The problem: Reproduce word for word, from the entries below, the line with "hoist (fn : BitVec 16)", the line with "of a mask, or", and every line between them, and nothing more.

Material provided:
/-- A flow slot (R274, R275). `retired` lists sequences retired ahead of the head, `held` runs in arrival order, entries that are due first, `booked`
lists the reservations of sequences not yet retired; `closing` marks a slot that its context has given up and that still
holds tokens. -/
structure Flow where
  head : BitVec 16
  next : BitVec 16
  owner : BitVec 16
  owned : Bool
  retired : List (BitVec 16)
  held : List HeldToken
  booked : List (BitVec 16 × Reservation)
  closing : Bool
  deriving DecidableEq, Repr

/-- A delay entry (R285, R286): the ticks it still waits for and its insertion stamp. -/
structure DelayEntry where
  token : Token
  left : Nat
  stamp : Nat
  unreadable : Bool
  deriving DecidableEq, Repr

/-- A delay list (R285 to R289): its entries on chip and in overflow, each sorted by key, and its hold buffer. -/
structure DelayList where
  onChip : List DelayEntry
  overflow : List DelayEntry
  hold : List DelayEntry
  fullEpisode : Bool
  deriving DecidableEq, Repr

/-! ## Parking -/

/-- A parked-token record (Table 3.10), and the frame it was captured in (R178). -/
structure ParkRecord where
  token : Token
  location : BitVec 8
  list : BitVec 8
  remaining : BitVec 32
  frame : Word32
  deriving DecidableEq, Repr

/-- A park image (R177): its header's own fields, its records, how many of them the parked region holds, the rest being in
staging (R178), and the bytes of the region reserved for it (R179). `stored` says that the region holds a version of it, `final`
that this version is headed as its parking left it. -/
structure ParkImage where
  parkFrame : Word32
  flowNext : BitVec 16
  records : List ParkRecord
  written : Nat
  reserved : Nat
  stored : Bool
  final : Bool
  deriving DecidableEq, Repr

/-! ## Commands being answered -/

/-- Where a reply goes, and what of its request it repeats: it leaves `dest` and `destPort` for `source` and
`sourcePort`, in the key its request came in (R471, R472, R474). -/
structure ReplyTo where
  transport : Transport
  source : BitVec 128
  sourcePort : BitVec 16
  dest : BitVec 128
  destPort : BitVec 16
  opcode : Byte
  flags : BitVec 16
  sequence : Word32
  request : List Byte
  key : List Byte
  deriving DecidableEq, Repr

/-- Who asked for a parking (R172). -/
inductive ParkCause where
  | monitor
  | codelet
  | command (r : ReplyTo)
  deriving DecidableEq, Repr

/-- The parking or unparking in progress (R172), and what an unparking holds on arrival (R184). `paused` says that capture has
stopped for want of staging with tokens left that arrivals must not overtake (R175, R178). -/
structure Parking where
  context : BitVec 16
  cause : ParkCause
  unparking : Bool
  paused : Bool
  waiting : List Emission
  deriving DecidableEq, Repr

/-- A command that is answered when its operation ends (R483), with its operation's number: a function, a bank, an image
kind or an FRU. -/
structure Deferred where
  dest : ReplyTo
  operand : Nat
  data : List Byte
  deriving DecidableEq, Repr

/-- A reply that its frame's commit releases (R484). -/
structure HeldReply where
  frame : Word32
  dest : ReplyTo
  status : Byte
  data : List Byte
  deriving DecidableEq, Repr

/-- A key slot (R474 to R478, R612). -/
structure KeySlot where
  key : List Byte
  last : Word32
  floor : Word32
  request : List Byte
  reply : List Byte
  deriving DecidableEq, Repr

/-! ## The queue pool -/

inductive PacketState where
  | opened
  | held
  | pending
  | visible
  | reading
  | released
  deriving DecidableEq, Repr

/-- One payload word of a packet and how it reads (R349, R369): `bad` words come with the POISON tag. -/
structure QWord where
  value : Word32
  bad : Bool
  deriving DecidableEq, Repr

/-- Who writes a packet: a requester of the queue window, or a unit of the hub (R354, R658, R537, R163, R549). -/
inductive Producer where
  | requester (who : Requester)
  | ledger
  | collector
  | monitor
  | recorder
  deriving DecidableEq, Repr

/-- A packet (R350 to R353): its cells in chain order, its payload words, its producer while open or held,
the frame its state changed in, the frame it became VISIBLE in, `linkBad`, the place of
a cell whose word 0 fails (R378), `linkSeen`, that failure reported, and `descBad`, an unreadable descriptor (R379). -/
structure Packet where
  queue : QueueId
  state : PacketState
  cells : List Nat
  words : List QWord
  length : Nat
  tag : BitVec 8
  producer : Producer
  bad : Bool
  frame : Word32
  shown : Word32
  linkBad : Option Nat
  linkSeen : Bool
  descBad : Bool
  deriving DecidableEq, Repr
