/-- The tag of a PTP message's frame, and what it leads the slave clock to (R523): the arriving port's new state, the offset it measured and the
time it gives. The IEEE 1588 exchange itself is the clock's own. -/
structure PtpMessage where
  vlan : Option (BitVec 12)
  domain : Byte
  state : BitVec 3
  offset : Word32
  time : Word64
  deriving DecidableEq, Repr

/-- One failing word of a march (R322); rows 512 to 515 are the spare rows. -/
structure MarchFail where
  row : Fin 516
  line : BitVec 3
  word : BitVec 3
  deriving DecidableEq, Repr

/-- What the reads of one word in a destructive march returned, where it was not what a good word returns: the read's place among
those the march makes of the word, and its 72 bits (R322). -/
structure MarchWord where
  row : Fin 516
  line : BitVec 3
  word : BitVec 3
  returned : List (Nat × BitVec 72)
  deriving DecidableEq, Repr

/-- A mux of the module (R24). -/
inductive MuxId where
  | portCard (slot : Fin 8)
  | carrier (k : Fin 2)
  | service
  deriving DecidableEq, Repr

/-- What an INBOUND block carries (Table 13.6). -/
inductive InboundItem where
  | pennant (l : LaneId) (type : BitVec 4) (p : Pennant)
  | segment (d : Datagram)
  deriving DecidableEq, Repr

/-- One state write of a LOG block (R563): a word or byte of memory, a register, or what one unit holds at one index after
the write (Table 13.4). A tile is named by its logical number (R559); `mergeTile` is a retirement under R155, which changes
the logical tiling (R581). -/
inductive LogWrite where
  | memory (address : BitVec 48) (value : Byte)
  | poison (address : BitVec 48)
  | register (address value : Word32)
  | context (c : BitVec 16) (v : Machine.Ctx)
  | freeContexts (v : Machine.FreeList)
  | trail (v : List Machine.TrailRecord)
  | graphSlot (slotB : Bool)
  | parked (c : BitVec 16) (v : Machine.ParkImage)
  | parking (v : Option Machine.Parking) (requests : List (BitVec 16 × Machine.ParkCause))
  | tile (k : TileId) (v : Machine.Tile)
  | arriving (k : TileId) (v : List Machine.Token)
  | matchSet (k : TileId) (s : Fin 512) (v : Machine.MatchSet)
  | release (v : List Machine.ReleaseItem)
  | delayInput (v : List Machine.DelayRequest)
  | flow (f : BitVec 12) (v : Machine.Flow)
  | freeFlows (v : Machine.FreeList) (booked headBooked : Nat)
  | delayList (n : Fin 4) (v : Machine.DelayList)
  | semaphore (n : Fin 1024) (v : Machine.Semaphore)
  | packet (i : Nat) (v : Machine.Packet)
  | queueState (q : QueueId) (v : Machine.Queue)
  | freeCells (v : Machine.FreeList) (next : Nat)
  | cursors (v : List Machine.Cursor)
  | waitingStores (v : List (Nat × Machine.WaitingStore))
  | port44 (v : List Machine.Port44Item)
  | halyard (l : LaneId) (v : Machine.Halyard)
  | lanePort (l : LaneId) (v : Machine.LanePort)
  | injector (c : ClusterId) (next : Nat)
  | channel (h : ChannelId) (v : Machine.Channel)
  | journal (r : Machine.StagedRecord)
  | journalWritten (id : Nat)
  /-- The time stamped on the journal records of a frame (R524). -/
  | stamp (time : Word64)
  | mergeTile (k target : TileId)
  deriving DecidableEq, Repr

/-- What a CONFIG block carries (R560, R479). -/
inductive ConfigItem where
  | write (address value : Word32)
  | queue (q : QueueId) (address value : Word32)
  | strike (fn : BitVec 16)
  | hoist (fn : BitVec 16)
  | sequence (slot : Fin 4) (sequence : Word32) (request reply : List Byte)
  /-- A key slot as a whole: at a join, and after SET_KEY. -/
  | key (slot : Fin 4) (value : Machine.KeySlot)
  /-- The mirrored configuration as a whole, at a join (Table 13.2 step 2): its register words, and its functions whose struck
  state is not the reset one. -/
  | configuration (words : Machine.SMap Word32) (struck : Machine.SMap Bool)
  /-- A graph slot's image, and the microcode image in force, at a join (Table 13.2 step 2). -/
  | graph (slotB : Bool) (image : List Byte)
  | microcode (image : Machine.MicroImage)
  /-- A verified image on its way to its activation, and the activation itself: of a graph in a slot, of microcode in the clusters
  of a mask, or of firmware (R589 to R591). -/
  | image (kind : Byte) (bytes : List Byte)
  | activate (kind : Byte) (slotB : Bool) (clusters : BitVec 8)
  /-- The cluster of a port card is brought into service (R588). -/
  | card (slot : Fin 8)
  deriving DecidableEq, Repr

/-- What a ROLE block carries (Table 13.6). -/
inductive RoleMessage where
  | startup (complete : Bool)
  | claimIntent
  | unjoined
  | handover
  deriving DecidableEq, Repr

/-- A recorder dump (Table 12.12): its header fields and its records of 32 bytes, oldest first. -/
structure DumpBlock where
  blade : BitVec 8
  cause : BitVec 8
  head : BitVec 16
  frame : Word32
  first : Word32
  lost : Word32
  records : List (BitVec 256)
  deriving DecidableEq, Repr

/-- What the partner shows at a join (R559). -/
structure PairFacts where
  sysId : Word32
  duplexVersion : BitVec 16
  activeTiles : Nat
  deriving DecidableEq, Repr

/-- The words of DRAM that a step of the DRAM test corrected, by channel (R603). -/
structure DramFixes where
  ch0 : BitVec 32
  ch1 : BitVec 32
  deriving DecidableEq, Repr

/-- What a blade finds during start-up (Table 14.1): its own tests, its firmware slots, the partner and the carriers. -/
structure StartFacts where
  bladeB : Bool
  dramFirmwareOk : Bool
  dramRestOk : Bool
  tilePasses : BitVec 34
  marchWords : List (Fin 64 × MarchWord)
  cards : BitVec 8
  carriersPresent : BitVec 2
  carriersReady : BitVec 2
  fans : BitVec 4
  partnerPresent : Bool
  partnerSysId : Word32
  partnerActive : Bool
  partnerAlive : Bool
  partnerComplete : Bool
  lastJournalFrame : Option Word32
  firmwareFixes : DramFixes
  restFixes : DramFixes
  deriving DecidableEq, Repr

/-- One supply's PMBus readings (Table 15.19). -/
structure SupplyReading where
  stat : Word32
  vin : Word32
  vout : Word32
  env : Word32
  power : BitVec 16
  expectedAbsent : Bool
  deriving DecidableEq, Repr

/-- What one PMBUS_REFRESH reads (Table 15.7). -/
structure Readings where
  supplies : List SupplyReading
  temps : List (Option (BitVec 16))
  fans : List (Bool × BitVec 16)
  supercap : BitVec 8
  saveReady : Bool
  deriving DecidableEq, Repr

/-- What a mux samples (R24); `edge` tells that the partner's ALIVE line has toggled since the last sample (R23). -/
structure MuxReading where
  mux : MuxId
  edge : Bool
  deriving DecidableEq, Repr

/-- The bits that read wrong in each of the four words that a borrow tests (R326): those in which the read of a word's complement
differs from the complement written. -/
structure BorrowReads where
  w0 : BitVec 72
  w1 : BitVec 72
  w2 : BitVec 72
  w3 : BitVec 72
  deriving DecidableEq, Repr
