def rREPAIR (bank spare : Nat) : Nat := rMEM + 0x400 + 16 * bank + 4 * spare

/-- The spare row a row of a bank is mapped to (Table 7.20), an entry in use naming it. -/
def Blade.spareOf (b : Blade) (bank row : Nat) : Option Nat :=
  firstFrom (fun s => b.flag (rREPAIR bank s) 9 && b.field (rREPAIR bank s) 0 9 = row) 4 0

/-- The spare row that keeps an address: one that its line has been copied to (R331), or the one its row is mapped to. -/
def Blade.spareFor (b : Blade) (a : Nat) : Option Nat :=
  match b.bank.repair with
  | some r =>
    if r.bank.val = bankOf a && r.row.val = rowOf a && lineOf a < r.copied then some r.spare.val
    else b.spareOf (bankOf a) (rowOf a)
  | none => b.spareOf (bankOf a) (rowOf a)

/-- Where a byte of the map is kept: its own address, or its place in a spare row. -/
def Blade.place (b : Blade) (a : Nat) : Nat :=
  if a < sramSize then
    match b.spareFor a with
    | some s => spareBase (bankOf a) s + bankLocal a % 512
    | none => a
  else a

def Memory.byte (m : Memory) (k : Nat) : Byte := mget 0 k m.cells

def Memory.setByte (m : Memory) (k : Nat) (v : Byte) : Memory := { m with cells := mput 0 k v m.cells }

def Memory.mark (m : Memory) (k : Nat) : WordMark := mget .sound (k / 8) m.marks

def Memory.setMark (m : Memory) (k : Nat) (v : WordMark) : Memory := { m with marks := mput .sound (k / 8) v m.marks }

/-- `n` bytes from a place, as they are stored. -/
def Memory.read (m : Memory) (k : Nat) : Nat → List Byte
  | 0 => []
  | n + 1 => m.byte k :: m.read (k + 1) n

/-- Stores bytes from a place on. -/
def Memory.write (m : Memory) (k : Nat) : List Byte → Memory
  | [] => m
  | v :: r => (m.setByte k v).write (k + 1) r

/-- The canonical form of memory. -/
def Memory.wf (m : Memory) : Bool := canon (0 : Byte) m.cells && canon WordMark.sound m.marks

/-- A little-endian number read from memory as stored. -/
def Memory.nat (m : Memory) (k n : Nat) : Nat := leNat (m.read k n)

/-- Whether any word of a range of bytes cannot be read (R305, R306). -/
def Memory.unreadable (m : Memory) (k n : Nat) : Bool :=
  (List.range ((n + 7) / 8)).any fun i => m.mark (k + 8 * i) = .uncorrectable || m.mark (k + 8 * i) = .poison

/-! ## Graph images and node descriptors (R65, R70) -/

/-- N of an image slot (Table 2.25). -/
def Memory.nodeCount (m : Memory) (slotB : Bool) : Nat := m.nat (slotBase slotB + 0x0C) 4

/-- Where node k's descriptor lies. -/
def descAddr (slotB : Bool) (node : Nat) : Nat := slotBase slotB + 0x40 + 16 * node

def Memory.d0 (m : Memory) (slotB : Bool) (node : Nat) : Nat := m.nat (descAddr slotB node) 4
def Memory.d1 (m : Memory) (slotB : Bool) (node : Nat) : Nat := m.nat (descAddr slotB node + 4) 4
def Memory.d2 (m : Memory) (slotB : Bool) (node : Nat) : Nat := m.nat (descAddr slotB node + 8) 4

/-- The fields of a node descriptor (Table 2.2). -/
structure Desc where
  codelet : Nat
  arity : Nat
  priority : Nat
  budget : Nat
  placement : Nat
  pin : Nat
  orderedRelease : Bool
  /-- Expectations of classes 1 to 4. -/
  expect : List Nat
  debugTag : Nat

Response:
  | hoist (fn : BitVec 16)
  | sequence (slot : Fin 4) (sequence : Word32) (request reply : List Byte)
  /-- A key slot as a whole: at a join, and after SET_KEY. -/
  | key (slot : Fin 4) (value : Machine.KeySlot)
  /-- The mirrored configuration as a whole, at a join (Table 13.2 step 2): its register words, and its functions whose struck
  state is not the reset one. -/
  | configuration (words : Machine.SMap Word32) (struck : Machine.SMap Bool)
  /-- A graph slot's image, and the microcode image in force, at a join (Table 13.2 step 2). -/
  | graph (slotB : Bool) (image : List Byte)
  | microcode (image : Machine.MicroImage)
  /-- A verified image on its way to its activation, and the activation itself: of a graph in a slot, of microcode in the clusters
  of a mask, or of firmware (R589 to R591). -/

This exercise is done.